The goal of this post is to illustrate the ease with which taxadb can be integrated into existing data munging workflows, as well as give a taste for the variety of other exploratory question that are facilitated by the database backend infrastructure.

🔗 Database backend

taxadb is built around a local database of taxonomic data from seven of the largest taxonomic providers. The tables of this database are standardized across providers and include information on accepted ID’s, synonym mappings, and common names when available. The database is accessible by the user through a variety of database backends. Using a local database interface allows not only for quick queries to retrieve taxon ID’s, but also queries across the whole-database.
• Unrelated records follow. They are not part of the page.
/-- A LINK_INIT from the partner: a new incarnation starts the link's state afresh (R404, R405, R418). A port in
QUARANTINE keeps it until RELEASE, and a port that is UP does not expect one (R408). -/
def takeInit (s : State) (p : Nat) (m : LinkInitMsg) : State :=
  let r := portOf s p
  match r.state with
  | .up => badControl s p
  | .down => s
  | _ =>
    let fresh := decide (r.lastInc ≠ some m.incarnation)
    let r := { r with peerInit := some m, lastInc := some m.incarnation }
    let r := if fresh then { r with newInc := true, vcs := freshVcs (attachMode s p) m.limits, kept := [], waitTx := [] } else r
    tryExchange (setPort s p r) p

/-- LINK_INIT (R404). -/
def execLinkInit (port : Nat) (frame : Bytes) (s : State) : Result :=
  .next (takeCtl s port fkLinkInit frame initOk (fun b s => takeInit s port (initOf b)))

/-- The partner's lane set: where both ends have acknowledged the same one, the port enters UP. A port that is UP does not expect it, nor
does one that has not chosen that set (R408). -/
def takeAck (s : State) (p : Nat) (lanes : BitVec 9) : State :=
  let r := portOf s p
  match r.state, r.mySet, r.peerInit with
  | .up, _, _ => badControl s p
  | .training, some l, some m => if l = lanes then enterUp (setPort s p { r with peerAcked := true }) p m l else badControl s p
  | .training, _, _ => badControl s p
  | _, _, _ => s

/-- INIT_ACK (R404). -/
def execInitAck (port : Nat) (frame : Bytes) (s : State) : Result :=
  .next (takeCtl s port fkInitAck frame ackOk (fun b s => takeAck s port (ackLanes b)))
/-- 500 ms in TRAINING without reaching UP, or in a mismatch (R405, log 6): the exchange is repeated, or step 1 restarts,
which is logged once after each DOWN. -/
def execTrainingTimeout (port : Nat) (s : State) : Result :=
  .next (if !portsRun s ∨ (portOf s port).state ≠ .training then s
    else
      let s := advanceTo s ((portOf s port).trainingAt + us 500000)
      let r := portOf s port
      let s := setPort s port { r with trainingAt := s.now, peerInit := none, mySet := none }
      if r.cause = caInitMismatch ∨ r.cause = caLanesShort then sendInit s port
      else
        let s := if r.restartLogged then s else logPort s port r.cause.toNat 0 405
        updPort s port (fun r => { r with aligned := 0, initSent := false, restartLogged := true }))

end Sys2Proof.Machine
end

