-- ==== Sys2Proof/Machine/CollRows.lean ====
section
/-!
DEFINITION. The rows of collectives: the launch and group commands (R242 to R253), every COLL and COLL_CTRL message at a
module and at a member block (R272, R273), and the claim and stall timers (R254, R256, R267).
-/
namespace Sys2Proof.Machine

open Sys2Proof

/-! ## Commands -/

/-- COLL_LAUNCH (R246, R258). -/
def execCollLaunch (block queue : Nat) (s : State) : Result := .next (settle (acceptLaunch s block queue))
/-- COLL_EXT: one that no launch consumed completes with PROTOCOL (R251). -/
def execCollExt (block queue : Nat) (s : State) : Result := .next (match dropExt s block queue with
  | some s => s
  | none => acceptRun s block queue (isOp 0x62) checkLoneExt startNothing)
/-- REGROUP (R242, R268). -/
def execRegroup (block queue : Nat) (s : State) : Result :=
  .next (settle (acceptRun s block queue (isOp 0x61) checkRegroup startRegroup))
/-- GROUP_DEFINE (R242, R243). -/
def execGroupDefine (block queue : Nat) (s : State) : Result :=
  .next (settle (acceptRun s block queue (isOp 0x63) checkDefineGroup startDefineGroup))
/-- GROUP_CLOSE (R242). -/
def execGroupClose (block queue : Nat) (s : State) : Result :=
  .next (settle (acceptRun s block queue (isOp 0x64) checkCloseGroup startCloseGroup))

/-! ## Messages -/

/-- A packet that a module takes for a collective, and a member block for its launch. -/
def bothRow (s : State) (pkt : Packet) (ty : BitVec 4) (opcode : Byte) (mod : State → Plan → Coll → CollMsg → State)
    (mem : State → Plan → Launch → Cmd → CollMsg → State) : Result :=
  .next (settle (collPacket s pkt ty opcode (fun s at_ u m _ => match at_ with
    | .module => atModule s u m (fun s p c => mod s p c m)
    | .member b => atMember s b m false (fun s p l c => mem s p l c m))))

/-- A packet that only modules act on: a member block acknowledges and drops it. -/
def upRow (s : State) (pkt : Packet) (ty : BitVec 4) (opcode : Byte) (mod : State → Plan → Coll → CollMsg → State) : Result :=
  bothRow s pkt ty opcode mod (fun s _ _ _ _ => s)

/-- A packet whose data a reduction die adds before it has verified it (R261). -/
def dataRow (s : State) (pkt : Packet) (opcode : Byte) (mod : State → Plan → Coll → CollMsg → Bool → State) : Result :=
  .next (settle (collPacket s pkt tyColl opcode (fun s at_ u m bad => match at_ with
    | .module => atModule s u m (fun s p c => mod s p c m bad)
    | .member b => atMember s b m false (fun s _ _ _ => s))))

/-- A packet of a group. -/
def groupRow (s : State) (pkt : Packet) (opcode : Byte) (current : State → CollMsg → Bool) (k : State → CollMsg → State) : Result :=
  .next (settle (collPacket s pkt tyCollCtrl opcode (fun s at_ u m _ => atGroup s at_ u m (current s m) (fun s => k s m))))

/-- PLAN: a fragment of a record, or a refusal (R243). The epoch of a plan is one to come. -/
def execPlan (pkt : Packet) (s : State) : Result := groupRow s pkt ccPlan (fun _ _ => true) (fun s m => match m.body with
  | .planFragment start data last regroup => onFragment s m start data last regroup
  | .planRefuse status lost => onRefuse s m status lost
  | _ => s)
/-- JOIN, or its refusal (R243). -/
def execJoin (pkt : Packet) (s : State) : Result := groupRow s pkt ccJoin epochHeld (fun s m => match m.body with
  | .join refuse => onJoin s m refuse
  | _ => s)
/-- The stall limit of a joining group past (R243, step 6, log 6). -/
def execJoinTimeout (group : BitVec 12) (s : State) : Result := .next (if inService s then settle (onJoinTimeout s group) else s)
/-- ACTIVATE (R243, step 5). -/
def execActivate (pkt : Packet) (s : State) : Result := groupRow s pkt ccActivate epochHeld onActivate
/-- CLOSE (R241, R245). -/
def execClose (pkt : Packet) (s : State) : Result := groupRow s pkt ccClose epochHeld onClose

/-- Whether the module takes a collective's first message under an epoch. -/
def planHeld (s : State) (m : CollMsg) : Bool := (planAt s m.group m.epoch).any (fun p => decide (p.ctx = m.ctx))

/-- READY (R258). A duplicate is acknowledged and discarded (R271). -/
def execReady (pkt : Packet) (s : State) : Result := groupRow s pkt ccReady planHeld (fun s m => match m.body, planAt s m.group m.epoch with
  | .ready f prefixLen, some p =>
    if (collOf s (keyOf m)).any (fun c => c.ready.any (fun r => decide (r.1 = m.src))) then s else onReady s p m f prefixLen
  | _, _ => s)

/-- The head claim of a class is granted where its slots are free (R254). -/
def execClaimGrant (cls : BitVec 3) (s : State) : Result := .next (if inService s then settle (grantHead s cls) else s)
/-- A claim that has waited for CLAIM_LIMIT_US is withdrawn, and the fallback block takes over (R256, log 6). READY goes up for it now
(R258, step 3). -/
def execClaimTimeout (key : CollKey) (s : State) : Result := .next (match claimOf s key, collOf s key with
  | some cl, some c => match planAt s key.group key.epoch with
    | none => s
    | some p =>
      if !inService s ∨ cl.granted ∨ cl.fallback then s
      else settle (readyNext (fallBack (advanceTo s (cl.placedAt + us (regField s (mgBase + 0x300) 15 0))) p c) key)
  | _, _ => s)

/-- GO, of phase SCAN or DATA (R259, R260). -/
def execGo (pkt : Packet) (s : State) : Result := bothRow s pkt tyCollCtrl ccGo
  (fun s p c m => match m.body with
    | .go phase count => onGo s p c m phase count
    | _ => s)
  (fun s p l c m => match m.body with
    | .go .scan _ => memberScan s p l c m
    | .go .data count => memberData s p l c m count
    | _ => s)
/-- SCAN (R46, R259). -/
def execScan (pkt : Packet) (s : State) : Result := upRow s pkt tyCollCtrl ccScan (fun s p c m => match m.body with
  | .scan words => onScan s p c m words
  | _ => s)
/-- ANCHORS (R46, R259). -/
def execAnchors (pkt : Packet) (s : State) : Result := upRow s pkt tyCollCtrl ccAnchors (fun s p c m => match m.body with
  | .anchors words => onAnchors s p c m words
  | _ => s)
/-- CONTRIB (R260, R261). -/
def execContrib (pkt : Packet) (s : State) : Result := dataRow s pkt coContrib (fun s p c m bad => match m.body with
  | .contrib data => onContrib s p c m data bad
  | _ => s)
/-- PARTIAL (R57, R260, R274). `negZeros` names the elements of it whose contributions were all -0 (R50, log 21). -/
def execPartialSum (pkt : Packet) (negZeros : List Nat) (s : State) : Result := dataRow s pkt coPartial (fun s _ c m bad => match m.body with
  | .partialSum data => onPartial s c m data negZeros bad
  | _ => s)
/-- RESULT (R260, R261): a member block writes it and acknowledges it then. -/
def execResult (pkt : Packet) (s : State) : Result :=
  .next (settle (collPacket s pkt tyColl coResult (fun s at_ u m _ => match m.body, at_ with
    | .result data, .module => atModule s u m (fun s p c => onResult s p c m data)
    | .result data, .member b => atMember s b m true (fun s p l c => memberResult s p l c m data)
    | _, _ => s)))
/-- CHECKED (R262). -/
def execChecked (pkt : Packet) (s : State) : Result := upRow s pkt tyCollCtrl ccChecked (fun s p c m => match m.body with
  | .checked count corrupt overflow => onChecked s p c m count corrupt overflow
  | _ => s)
/-- DELIVERED (R262). -/
def execDelivered (pkt : Packet) (s : State) : Result := upRow s pkt tyCollCtrl ccDelivered onDelivered
/-- COMMIT (R262, R265). -/
def execCommit (pkt : Packet) (s : State) : Result := bothRow s pkt tyCollCtrl ccCommit
  (fun s p c m => match m.body with
    | .commit overflow => onCommitMsg s p c m overflow
    | _ => s)
  (fun s p l c m => match m.body with
    | .commit overflow => memberCommit s p l c m overflow
    | _ => s)
/-- RETRACT (R263), which the root sends to every module and member block: the chunk's try becomes the new one. -/
def execRetract (pkt : Packet) (s : State) : Result := bothRow s pkt tyCollCtrl ccRetract
  (fun s _ c m => match m.body with
    | .retract newTry => onRetract s c m newTry
    | _ => s)
  (fun s _ l _ m => match m.body with
    | .retract newTry => setLaunch s { l with tries := l.tries ++ [(m.chunk, newTry)] }
    | _ => s)
/-- ABORT (R264): the primary root passes the first on whether or not it holds the collective. -/
def execAbort (pkt : Packet) (s : State) : Result :=
  .next (settle (collPacket s pkt tyCollCtrl ccAbort (fun s at_ u m _ => match m.body, at_ with
    | .abort status member fault, .module => atGroup s at_ u m (planHeld s m) (fun s => match planAt s m.group m.epoch with
      | none => s
      | some p => onAbort_ s p m status member fault)
    | .abort status member fault, .member b => atMember s b m false (fun s _ l _ => memberEnd s l status member fault)
    | _, _ => s)))
/-- STALL (R267). -/
def execStall (pkt : Packet) (s : State) : Result := groupRow s pkt ccStall epochHeld (fun s m => match m.body with
  | .stall missing => onStall s m missing
  | _ => s)

/-! ## Stalls (R267) -/

/-- What a module awaits of a collective and a chunk of it, and since when it has needed it: the READY of children, their SCAN, their data
and their CHECKED of each piece, and their DELIVERED. -/
def awaited (s : State) (p : Plan) (c : Coll) (k : Nat) : List (Nat × Fid) :=
  let n := p.members.length
  let kids := kidsOf p (me s)
  let ready := if c.ready.isEmpty ∨ c.started ∨ c.readySent then [] else kids.filter (fun f => !c.ready.any (fun r => decide (r.1 = f)))
  ready.map (fun f => (c.since, f)) ++ (match c.chunkAt k with
    | none => []
    | some x =>
      let size := chunkSize c.fields n k
      let scans := if !x.scanGone ∨ x.scanSent then []
        else kids.filter (fun f => kidGives p c.fields f k 0 size && (scanOf x f (groupsOf c.fields n k)).isNone)
      let data := x.pieces.flatMap (fun q => if q.sent then []
        else (kids.filter (fun f => decide (countFor q.cover f ≠ kidShare p c.fields f k q.first q.count))).map (fun f => (q.since, f)))
      let checks := x.pieces.flatMap (fun q => ((goKids p c.fields (me s) k q.first q.count).filter (fun f =>
        decide (f ∈ moduleKids p (me s)) && decide (countFor q.checked f ≠ q.count))).map (fun f => (q.since, f)))
      let deliver := match x.resultAt with
        | none => []
        | some t => ((moduleKids p (me s)).filter (fun f => decide (resultElems p c.fields f k ≠ 0) && decide (f ∉ x.delivered))).map (fun f => (t, f))
      scans.map (fun f => (x.scanAt, f)) ++ data ++ checks ++ deliver)

/-- STALL_TIMEOUT: what the module has awaited longest has not come within the stall limit of MG_COLL_CFG since it first needed it; every
child whose limit has passed by then is missing (R267, R276, log 6). -/
def stallOut (s : State) (group : BitVec 12) (collId : Word) (chunk : Nat) : State :=
  match (groupOf s group).bind (fun g => (collOf s { ctx := g.plan.ctx, group := group, epoch := g.plan.epoch, collId := collId }).map
      (fun c => (g, c))) with
  | none => s
  | some (g, c) =>
    match awaited s g.plan c chunk with
    | [] => s
    | a :: l =>
      if g.state ≠ .active then s
      else
        let first := (l.map (·.1)).foldl min a.1
        let s := advanceTo s (first + us (stallUs s))
        declareStall s group collId chunk (((a :: l).filter (fun w => decide (w.1 + us (stallUs s) ≤ s.now))).map (·.2)).eraseDups

/-- STALL_TIMEOUT (R267). -/
def execStallTimeout (group : BitVec 12) (collId : Word) (chunk : Nat) (s : State) : Result :=
  .next (if inService s then settle (stallOut s group collId chunk) else s)

/-! ## The end of a collective -/

/-- DONE (R265, step 3). -/
def execDone (pkt : Packet) (s : State) : Result := upRow s pkt tyColl coDone (fun s p c m => match m.body with
  | .done data => onDone s p c m data
  | _ => s)
/-- FINISH (R265, R487). -/
def execFinish (pkt : Packet) (s : State) : Result := bothRow s pkt tyCollCtrl ccFinish
  (fun s p c m => match m.body with
    | .finish _ digest => onFinish s p c digest
    | _ => s)
  (fun s p l _ m => match m.body with
    | .finish value digest => memberFinish s p l value digest
    | _ => s)
/-- PROV_CRC (R486). -/
def execProvCrc (pkt : Packet) (s : State) : Result := upRow s pkt tyCollCtrl ccProvCrc (fun s p c m => match m.body with
  | .provCrc values => onProvCrc s p c m values
  | _ => s)
/-- PROV_LIST (R486). -/
def execProvList (pkt : Packet) (s : State) : Result := upRow s pkt tyCollCtrl ccProvList (fun s p c m => match m.body with
  | .provList values => onProvList s p c m values
  | _ => s)

end Sys2Proof.Machine
end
As taxonomic providers are constantly updating their data, databases will be time stamped and archived allowing for user selection of the desired release for reproducible results.

🔗 taxadb framework

taxadb has three main families of functions:

  • queries that return vectors: get_ids() and it’s complement, get_names(),
  • queries that filter the underlying taxonomic data frames: filter_name(), filter_rank(), filter_id(), and filter_common(),
  • database functions td_create(), td_connect() and taxa_tbl()

Query functions will trigger the automatic one-time set up of the local database for the chosen provider, but set up can also be triggered manually by td_create() for one or all providers.

🔗 taxadb workflow

taxadb is designed for relatively painless local database setup and easy integration of taxonomic ID’s into existing workflows. For example, the common scenario of merging two different datasets with their own taxonomic approaches, such as matching trait data to data on IUCN status. Here we use snippets of data from the Elton Traits v1.0 database 5 and the IUCN Redlist 6.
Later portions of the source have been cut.